[Stored data entries]
===

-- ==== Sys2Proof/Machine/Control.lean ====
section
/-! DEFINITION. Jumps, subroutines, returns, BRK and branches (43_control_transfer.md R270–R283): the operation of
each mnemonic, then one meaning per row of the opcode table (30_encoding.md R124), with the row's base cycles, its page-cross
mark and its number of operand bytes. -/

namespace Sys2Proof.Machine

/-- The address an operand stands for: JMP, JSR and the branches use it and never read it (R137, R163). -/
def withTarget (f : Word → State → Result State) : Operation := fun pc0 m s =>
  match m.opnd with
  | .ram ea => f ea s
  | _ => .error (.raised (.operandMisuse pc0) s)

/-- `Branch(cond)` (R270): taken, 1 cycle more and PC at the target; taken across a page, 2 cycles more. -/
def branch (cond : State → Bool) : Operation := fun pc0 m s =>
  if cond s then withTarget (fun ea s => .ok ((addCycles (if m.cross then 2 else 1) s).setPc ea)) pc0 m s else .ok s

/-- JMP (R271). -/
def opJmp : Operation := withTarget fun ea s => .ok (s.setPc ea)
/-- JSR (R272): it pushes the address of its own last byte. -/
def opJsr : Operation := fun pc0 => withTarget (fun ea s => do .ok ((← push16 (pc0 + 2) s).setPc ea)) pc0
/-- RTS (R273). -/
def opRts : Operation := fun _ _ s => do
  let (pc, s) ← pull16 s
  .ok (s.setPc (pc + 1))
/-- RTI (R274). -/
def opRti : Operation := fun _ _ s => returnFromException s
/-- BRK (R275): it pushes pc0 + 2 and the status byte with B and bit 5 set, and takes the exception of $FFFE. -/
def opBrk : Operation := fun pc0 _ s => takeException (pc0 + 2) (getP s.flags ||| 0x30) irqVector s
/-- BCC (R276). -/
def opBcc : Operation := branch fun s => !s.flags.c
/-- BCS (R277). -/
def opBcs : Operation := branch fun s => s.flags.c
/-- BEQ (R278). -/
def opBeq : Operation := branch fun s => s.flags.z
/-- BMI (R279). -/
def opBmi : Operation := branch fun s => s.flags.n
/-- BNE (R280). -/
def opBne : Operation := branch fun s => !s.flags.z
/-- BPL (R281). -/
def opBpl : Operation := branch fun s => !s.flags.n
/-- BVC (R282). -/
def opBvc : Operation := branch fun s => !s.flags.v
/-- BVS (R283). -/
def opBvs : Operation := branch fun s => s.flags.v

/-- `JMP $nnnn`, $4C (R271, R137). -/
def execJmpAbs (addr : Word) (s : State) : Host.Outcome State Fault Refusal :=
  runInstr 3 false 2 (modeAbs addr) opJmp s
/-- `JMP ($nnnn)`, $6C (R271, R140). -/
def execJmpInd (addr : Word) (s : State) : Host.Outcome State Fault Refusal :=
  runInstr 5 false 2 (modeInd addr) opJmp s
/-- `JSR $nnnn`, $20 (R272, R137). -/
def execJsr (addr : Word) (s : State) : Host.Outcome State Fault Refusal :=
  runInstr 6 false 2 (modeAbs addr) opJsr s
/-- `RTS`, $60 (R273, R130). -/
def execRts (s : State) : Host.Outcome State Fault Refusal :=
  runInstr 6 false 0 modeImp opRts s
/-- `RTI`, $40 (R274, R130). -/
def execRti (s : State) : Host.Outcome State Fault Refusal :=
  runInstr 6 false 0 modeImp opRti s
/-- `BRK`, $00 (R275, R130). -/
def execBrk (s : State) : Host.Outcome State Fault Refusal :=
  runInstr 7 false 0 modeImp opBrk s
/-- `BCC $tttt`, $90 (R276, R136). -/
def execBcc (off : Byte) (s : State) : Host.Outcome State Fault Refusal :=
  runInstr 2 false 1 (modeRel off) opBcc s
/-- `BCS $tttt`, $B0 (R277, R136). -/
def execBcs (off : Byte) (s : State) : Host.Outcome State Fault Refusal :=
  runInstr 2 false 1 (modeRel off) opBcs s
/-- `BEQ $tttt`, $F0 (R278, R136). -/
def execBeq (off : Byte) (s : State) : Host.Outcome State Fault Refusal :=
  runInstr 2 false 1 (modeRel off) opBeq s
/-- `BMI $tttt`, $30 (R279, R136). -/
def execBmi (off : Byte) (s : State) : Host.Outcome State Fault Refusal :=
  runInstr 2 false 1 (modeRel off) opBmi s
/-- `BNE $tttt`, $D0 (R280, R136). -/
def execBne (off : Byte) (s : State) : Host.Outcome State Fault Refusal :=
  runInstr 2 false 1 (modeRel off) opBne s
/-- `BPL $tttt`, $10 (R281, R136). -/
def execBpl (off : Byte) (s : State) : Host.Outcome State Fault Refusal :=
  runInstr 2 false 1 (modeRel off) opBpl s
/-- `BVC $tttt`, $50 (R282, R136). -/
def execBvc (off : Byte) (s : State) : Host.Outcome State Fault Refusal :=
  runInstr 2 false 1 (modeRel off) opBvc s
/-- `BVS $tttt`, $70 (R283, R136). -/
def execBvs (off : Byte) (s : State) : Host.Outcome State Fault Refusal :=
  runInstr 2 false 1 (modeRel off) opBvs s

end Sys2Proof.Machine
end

===

__Your objective__. Looking at the records above, tally the lines holding "opBne" and reply with that number only.

__Solution to this exercise__. 2